Zoologists hunting Tasmanian tiger declare ‘no doubt’ species still alive | World news | theguardian.com.

It had been considered extinct for nearly 80 years, but the Tasmanian tiger has been declared alive and kicking by an intrepid group of British naturalists.

A team of investigators from the Centre for Fortean Zoology, which operates from a small farmhouse in north Devon, is currently in Tasmania hunting down clues to prove the thylacine, commonly known as the Tassie tiger, still exists.

The group claims to have gathered compelling evidence of the thylacine’s presence in remote parts of Tasmania’s north-west, despite the last known animal dying in Hobart Zoo on 7 September 1936.

They have eyewitness reports and possible scat and BUCKETS full of faith and wishful thinking. But that isn’t enough to show it’s there. They have nothing concrete so far but do a good job at feeding the press bits of hopeful news.
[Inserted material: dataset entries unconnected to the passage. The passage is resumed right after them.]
-- ==== Sys2Proof/Rules/Matrix.lean ====
section
/-! DEFINITION. What the matrix and residue words ask for and do, in the form that statements use: written from 14 Tables 14.2 to
14.5 and R326 to R353, and not from the meanings. -/

namespace Sys2Proof.Rules

open Sys2Proof.Machine

/-- A row of 14 Table 14.4, with the operands of a word. -/
structure MatrixRow where
  bank : Bank
  a : TReg
  b : BSrc
  z : Bool
  /-- M, K and N. -/
  m : Nat
  k : Nat
  n : Nat
  /-- The tags that both operands may have. -/
  tags : List Tag
  /-- The kinds of the banks. -/
  kinds : List Nat
  /-- Products of a chunk; K for an exact form. -/
  chunk : Nat
  /-- Time from start to completion: dense, 4-of-8, 2-of-8. -/
  time : Nat × Nat × Nat
  mx : Bool := false
  rns : Bool := false

/-- 14 Table 14.4. -/
def matrixRow : Instr → Option MatrixRow
  | .mmaF64 _ n a b z =>
    some {
      bank := n, a := a, b := b, z := z, m := 16, k := 16, n := 16, tags := [0x09],
      kinds := [1], chunk := 4, time := (16, 16, 16) }
  | .mmaF32 _ n a b z =>
    some {
      bank := n, a := a, b := b, z := z, m := 32, k := 16, n := 16, tags := [0x0A],
      kinds := [2], chunk := 8, time := (16, 16, 16) }
  | .mmaBf16 _ n a b z =>
    some {
      bank := n, a := a, b := b, z := z, m := 32, k := 32, n := 32, tags := [0x0C],
      kinds := [3, 4], chunk := 16, time := (32, 16, 8) }
  | .mmaF16 _ n a b z =>
    some {
      bank := n, a := a, b := b, z := z, m := 32, k := 32, n := 32, tags := [0x0B],
      kinds := [3, 4], chunk := 16, time := (32, 16, 8) }
  | .mmaB8 _ n a b z =>
    some {
      bank := n, a := a, b := b, z := z, m := 32, k := 64, n := 32, tags := b8Tags,
      kinds := [3, 4], chunk := 32, time := (32, 16, 8) }
  | .mmaMxe4m3 _ n a b z =>
    some {
      bank := n, a := a, b := b, z := z, m := 32, k := 64, n := 32, tags := [0x0D],
      kinds := [3, 4], chunk := 32, time := (32, 16, 8), mx := true }
  | .mmaMxe5m2 _ n a b z =>
    some {
      bank := n, a := a, b := b, z := z, m := 32, k := 64, n := 32, tags := [0x0E],
      kinds := [3, 4], chunk := 32, time := (32, 16, 8), mx := true }
  | .rmmaI8 _ n a b z =>
    some {
      bank := n, a := a, b := b, z := z, m := 32, k := 64, n := 32, tags := [0x01, 0x05],
      kinds := [8, 9, 10, 11, 12, 13], chunk := 64, time := (20, 20, 20), rns := true }
  | .rmmaI16 _ n a b z =>
    some {
      bank := n, a := a, b := b, z := z, m := 32, k := 32, n := 32, tags := [0x02, 0x06],
      kinds := [8, 9, 10, 11, 12, 13], chunk := 32, time := (36, 36, 36), rns := true }
  | _ => none
where
  /-- The tags of the B8 formats (05 Table 5.1). -/
  b8Tags : List Tag := (nums 64).map (BitVec.ofNat 6) |>.filter tagB8

/-- A tile register with a shape and one of the tags given. -/
def tileIs (th : Thread) (t : TReg) (rows cols : Nat) (tags : List Tag) : Prop :=
  tsRows (th.tsreg t) = rows ∧ tsCols (th.tsreg t) = cols ∧ tsFmt (th.tsreg t) ∈ tags

/-- Stored values of A in a group of 8 (14 R339). -/
def keepOf (sp : Option (TReg × SpPat)) : Nat := match sp with | none => 8 | some (_, .of4) => 4 | some (_, .of2) => 2

/-- The banks of an accumulator: the thread holds each, and unless the word starts from zero each is zero or of its kind (14 R325). -/
def banksFit (s : State) (th : Thread) (b : Nat) (kinds : List Nat) (z : Bool) : Prop :=
  ∀ n, n < kinds.length → b + n < 64 ∧ th.abown.getLsbD (b + n) = true ∧
    (z = true ∨ (bankOf (s.core (coreOf s.cur)) (b + n)).kind.toNat = 0 ∨
      (bankOf (s.core (coreOf s.cur)) (b + n)).kind.toNat = kinds.getD n 0)

/-- The checks of a matrix word whose B is a tile register (14 R335), with the spar prefix that precedes it. -/
structure MatrixReady (s : State) (th : Thread) (r : MatrixRow) (t : TReg) (sp : Option (TReg × SpPat)) : Prop where
  unit : r.rns = true → (s.core (coreOf s.cur)).rodOff = false
  a : tileIs th r.a r.m (r.k / 8 * keepOf sp) r.tags
  b : tileIs th t r.k r.n r.tags
  scales : r.mx = true → tileIs th (r.a ^^^ 4) r.m 2 [0x05] ∧ tileIs th (t ^^^ 4) 2 r.n [0x05]
  banks : banksFit s th r.bank.toNat r.kinds r.z
  mask : ∀ x p, sp = some (x, p) → tileIs th x r.m (r.k / 8) [0x05] ∧ x ≠ r.a ∧ x ≠ t ∧ (r.mx = true → x ≠ r.a ^^^ 4 ∧ x ≠ t ^^^ 4) ∧
    ∀ n, n < r.m * (r.k / 8) → popcNat ((th.treg x).bits.toNat / 2 ^ (8 * n) % 256) 8 ≤ keepOf sp

/-- The checks of a matrix word whose B stands in bead slot `n`, but for the rule of the slot's state: the slot exists, and a bead that is
HELD there has one of the tags (14 R335, R338). -/
structure SlotReady (s : State) (th : Thread) (r : MatrixRow) (n : Nat) (sp : Option (TReg × SpPat)) : Prop where
  unit : r.rns = true → (s.core (coreOf s.cur)).rodOff = false
  a : tileIs th r.a r.m (r.k / 8 * keepOf sp) r.tags
  scales : r.mx = true → tileIs th (r.a ^^^ 4) r.m 2 [0x05]
  banks : banksFit s th r.bank.toNat r.kinds r.z
  mask : ∀ x p, sp = some (x, p) → tileIs th x r.m (r.k / 8) [0x05] ∧ x ≠ r.a ∧ (r.mx = true → x ≠ r.a ^^^ 4) ∧
    ∀ n, n < r.m * (r.k / 8) → popcNat ((th.treg x).bits.toNat / 2 ^ (8 * n) % 256) 8 ≤ keepOf sp
  slot : n < (s.pdie (dieOf (coreOf s.cur)) th.part).bslots
  tag : (vget (s.pcore (coreOf s.cur) th.part).bslots n).state = 2 → (vget (s.pcore (coreOf s.cur) th.part).bslots n).fmt ∈ r.tags

/-- What a command reads of its bead slot is sound: the bytes of B, and in the MX forms its scales (14 R338; 20 R426). -/
def slotSound (s : State) (core part : Nat) (r : MatrixRow) (n : Nat) : Prop :=
  s.isPoisoned (s.slotPa core part n) (r.k * r.n * ((tagWidth (r.tags.headD 0)).getD 8 / 8)) = false ∧
    (r.mx = true → s.isPoisoned (s.slotPa core part n + 2048) 64 = false)

/-- The state once the tag of the bead in slot `n` has been compared for the current thread (15 R366). -/
def tagChecked (s : State) (part n : Nat) : State :=
  s.modPCore (coreOf s.cur) part fun q => { q with
    bslots := vset q.bslots n { vget (s.pcore (coreOf s.cur) part).bslots n with
      chk := (vget (s.pcore (coreOf s.cur) part).bslots n).chk ||| (1#8 <<< (s.cur % 8)) } }

/-- Banks `b` to `b + n − 1` lie in the pool of the thread's partition on its core, and no thread of the core holds one (14 R326). -/
def freeAt (s : State) (th : Thread) (n b : Nat) : Prop :=
  ∀ i, i < n → b + i ∈ bankPool (s.pdie (dieOf (coreOf s.cur)) th.part) ∧ (s.heldBanks (coreOf s.cur)).getLsbD (b + i) = false

/-- Element (i, j) of a floating-point accumulator of the given kind whose banks hold `x` (14 Table 14.2): 16 columns of 64 bits for
kind 1, of 32 bits for kind 2, 32 columns of 32 bits in two banks of 16 rows for kinds 3 and 4. -/
def accNum (x : Nat → TileBits) (kind i j : Nat) : Nat :=
  if kind = 1 then (x 0).toNat / 2 ^ (64 * (16 * i + j)) % 2 ^ 64
  else if kind = 2 then (x 0).toNat / 2 ^ (32 * (16 * i + j)) % 2 ^ 32
  else (x (i / 16)).toNat / 2 ^ (32 * (32 * (i % 16) + j)) % 2 ^ 32

/-- Element (i, j) of the floating-point accumulator at bank `b` of a core. -/
def accValue (s : State) (core b kind i j : Nat) : Nat := accNum (fun p => (bankOf (s.core core) (b + p)).bits) kind i j

/-- Element `n` of `w` bits of a byte string read as a number. -/
def numAt (x w n : Nat) : Nat := x / 2 ^ (w * n) % 2 ^ w

/-- Element `n` of a tile of elements of `w` bits. -/
def tileNum (x : TileBits) (w n : Nat) : Nat := numAt x.toNat w n

/-- Residue `r` of element `n` of the residue accumulator at bank `b`: 16 bits each (14 Table 14.2). -/
def residueAt (s : State) (core b r n : Nat) : Nat := (bankOf (s.core core) (b + r)).bits.toNat / 2 ^ (16 * n) % 2 ^ 16

/-- An integer saturated to the accumulator's range (14 R346). -/
def saturated (v : Int) : Int := if v < -(rnsHalf : Int) then -(rnsHalf : Int) else if (rnsHalf : Int) ≤ v then (rnsHalf : Int) - 1 else v

/-- What a readout into tile `d` of elements of `w` bits leaves: each element of the shape is its value, the bytes behind them stay, and the
flags are the elements' union (14 R329). -/
def readsOut (th : Thread) (d : TReg) (w : Nat) (f : Nat → Nat × Flags) (x : TVal) (fl : Flags) : Prop :=
  let n := tsRows (th.tsreg d) * tsCols (th.tsreg d)
  (∀ e, e < n → tileNum x.bits w e = (f e).1 % 2 ^ w) ∧ x.bits.toNat / 2 ^ (w * n) = (th.treg d).bits.toNat / 2 ^ (w * n) ∧
    ∀ b, fl.getLsbD b = true ↔ ∃ e, e < n ∧ (f e).2.getLsbD b = true

/-- Command `c` entered at the end of the queue of its core. What a command of the slot that is due later would still write to the banks of
mask `b`, which `c` writes, is discarded (02 R49; 14 R330). -/
def enqueued (s : State) (core : Nat) (c : MxCmd) (b : Word) : State :=
  (s.modCore core fun x => { dropDue x c.slot s.rot b with mxQueue := (dropDue x c.slot s.rot b).mxQueue ++ [c] }).tick1

/-- The checks of a residue word on its accumulator: the unit is up, the thread holds the six banks, each of its kind or zero, none is
poisoned, and no unfinished command of the thread names one (14 R347 to R349). -/
structure ResidueReady (s : State) (th : Thread) (b : Nat) : Prop where
  unit : (s.core (coreOf s.cur)).rodOff = false
  banks : banksFit s th b [8, 9, 10, 11, 12, 13] false
  sound : ∀ r, r < 6 → (bankOf (s.core (coreOf s.cur)) (b + r)).poisoned = false
  done : s.cmds s.cur = []

/-- The window of a residue word: the tile has 32 columns and a tag of the list, and its rows fit below ACC.WIN (14 R349, R350). -/
def windowFits (th : Thread) (d : TReg) (tags : List Tag) : Prop :=
  tsRows (th.tsreg d) ≠ 0 ∧ tsCols (th.tsreg d) = 32 ∧ tsFmt (th.tsreg d) ∈ tags ∧ th.accWin.toNat + tsRows (th.tsreg d) ≤ 32

/-! ### What a command computes (14 R336 to R341, R346) -/

/-- A row's time under a prefix. -/
def timeOf (r : MatrixRow) (sp : Option (TReg × SpPat)) : Nat :=
  match sp with | none => r.time.1 | some (_, .of4) => r.time.2.1 | some (_, .of2) => r.time.2.2

/-- The format of a tag that a matrix form takes. -/
def fmtOf (g : Tag) : Fmt := (tagFmt g).getD fp32

/-- Element (i, k) of logical A. Under a prefix of `c` values a group, the presence mask's byte (i, k / 8) says which of the eight
indices are there: the q-th set bit stands for stored value c × group + q (14 R339). -/
def logicalA (th : Thread) (r : MatrixRow) (sp : Option (TReg × SpPat)) (i k : Nat) : Nat :=
  let w := (tagWidth (tsFmt (th.tsreg r.a))).getD 8
  let c := keepOf sp
  let stored (j : Nat) : Nat := tileNum (th.treg r.a).bits w (i * (r.k / 8 * c) + j)
  match sp with
  | none => stored k
  | some (x, _) =>
    let m := tileNum (th.treg x).bits 8 (i * (r.k / 8) + k / 8)
    if bitAt m (k % 8) && decide (popcNat m (k % 8) < c) then stored (k / 8 * c + popcNat m (k % 8)) else 0

/-- The tag of B: the tile's, or what the command read of the bead (14 R338). -/
def tagOfB (th : Thread) (r : MatrixRow) (c : MxCmd) : Tag := match r.b with | .tile t => tsFmt (th.tsreg t) | .slot _ => c.btag

/-- Element (k, j) of B: in its tile, or in the first bytes of the bead slot, rows first (14 R336, R338). -/
def logicalB (s : State) (core : Nat) (th : Thread) (r : MatrixRow) (c : MxCmd) (k j : Nat) : Nat :=
  let w := (tagWidth (tagOfB th r c)).getD 8
  match r.b with
  | .tile t => tileNum (th.treg t).bits w (k * r.n + j)
  | .slot n => numAt (s.num (s.slotPa core th.part n.toNat) 2048) w (k * r.n + j)

/-- The scales of A's and of B's block that hold index `k` (14 R337). -/
def scaleA (th : Thread) (r : MatrixRow) (i k : Nat) : Nat := tileNum (th.treg (r.a ^^^ 4)).bits 8 (i * 2 + k / 32)

/-- The scale of B's block. -/
def scaleB (s : State) (core : Nat) (th : Thread) (r : MatrixRow) (k j : Nat) : Nat :=
  match r.b with
  | .tile t => tileNum (th.treg (t ^^^ 4)).bits 8 (k / 32 * r.n + j)
  | .slot n => numAt (s.num (s.slotPa core th.part n.toNat + 2048) 64) 8 (k / 32 * r.n + j)

/-- A(i, k) × B(k, j) × sc(i, k, j), exact, with the invalid flag that it raises (14 R336, R337; 05 R144): a scale of 255 makes it
NaN. -/
def product (s : State) (core : Nat) (th : Thread) (r : MatrixRow) (c : MxCmd) (i j k : Nat) : Machine.Num × Flags :=
  let p := mulNum (numOf (fmtOf (tsFmt (th.tsreg r.a))) (logicalA th r c.spar i k)) (numOf (fmtOf (tagOfB th r c)) (logicalB s core th r c k j))
  let sa := scaleA th r i k
  let sb := scaleB s core th r k j
  if r.mx = true then
    if sa = 255 ∨ sb = 255 then (.nan false (numKey p.1), p.2)
    else match p.1 with | .fin g m e => (.fin g m (e + (sa - 127 : Int) + (sb - 127 : Int)), p.2) | x => (x, p.2)
  else p

/-- One chunk: the exact sum of its products and of what stood before, rounded once. Where it is NaN and no term carries a payload,
the payload names the package, the die and the core, and the lowest k of a term that makes it NaN: a NaN, or an infinity where the sum
holds both (05 R144, R146, R147). -/
def chunkOf (f : Fmt) (q : Rnd) (idx : Nat) (here : Nat × Nat × Nat) (before : Option Nat) (ps : List (Nat × Machine.Num)) : Nat × Flags :=
  let terms := ps.map (·.2) ++ (before.map (numOf f)).toList
  let both := terms.any (isInf true) && terms.any (isInf false)
  let x := sumNums f q idx terms
  if (terms.any isNan || both) && terms.all (fun v => (numKey v).isNone) then
    match ps.find? fun y => isNan y.2 || (both && (isInf true y.2 || isInf false y.2)) with
    | some y => (nanWith f (some (here.1, here.2.1, here.2.2, y.1)), x.2)
    | none => x
  else x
The leader of the expedition, Richard Freeman, is convinced it’s out there still. The article quotes that he “plans several return trips to prove mainstream science wrong.”

“I’ll be coming back again and again,” he said. “The people who say they’ve seen it have nothing to gain and everything to lose. I’d say there is a population of at least 300 of them.”

But there is NO CURRENT BASIS for his thoughts on this. I am not a fan of the way Freeman approaches such expeditions. To “prove science wrong” tells me he is doing it wrong. Science tells us about the world around us based on evidence. The evidence is not there that the thylacine still exists. Good luck to them as they try to find it but if they do, THEY ARE CONTRIBUTING TO SCIENCE. So to say “proving science wrong” is an absurdity and presents a ridiculous view of cryptozoology to the public.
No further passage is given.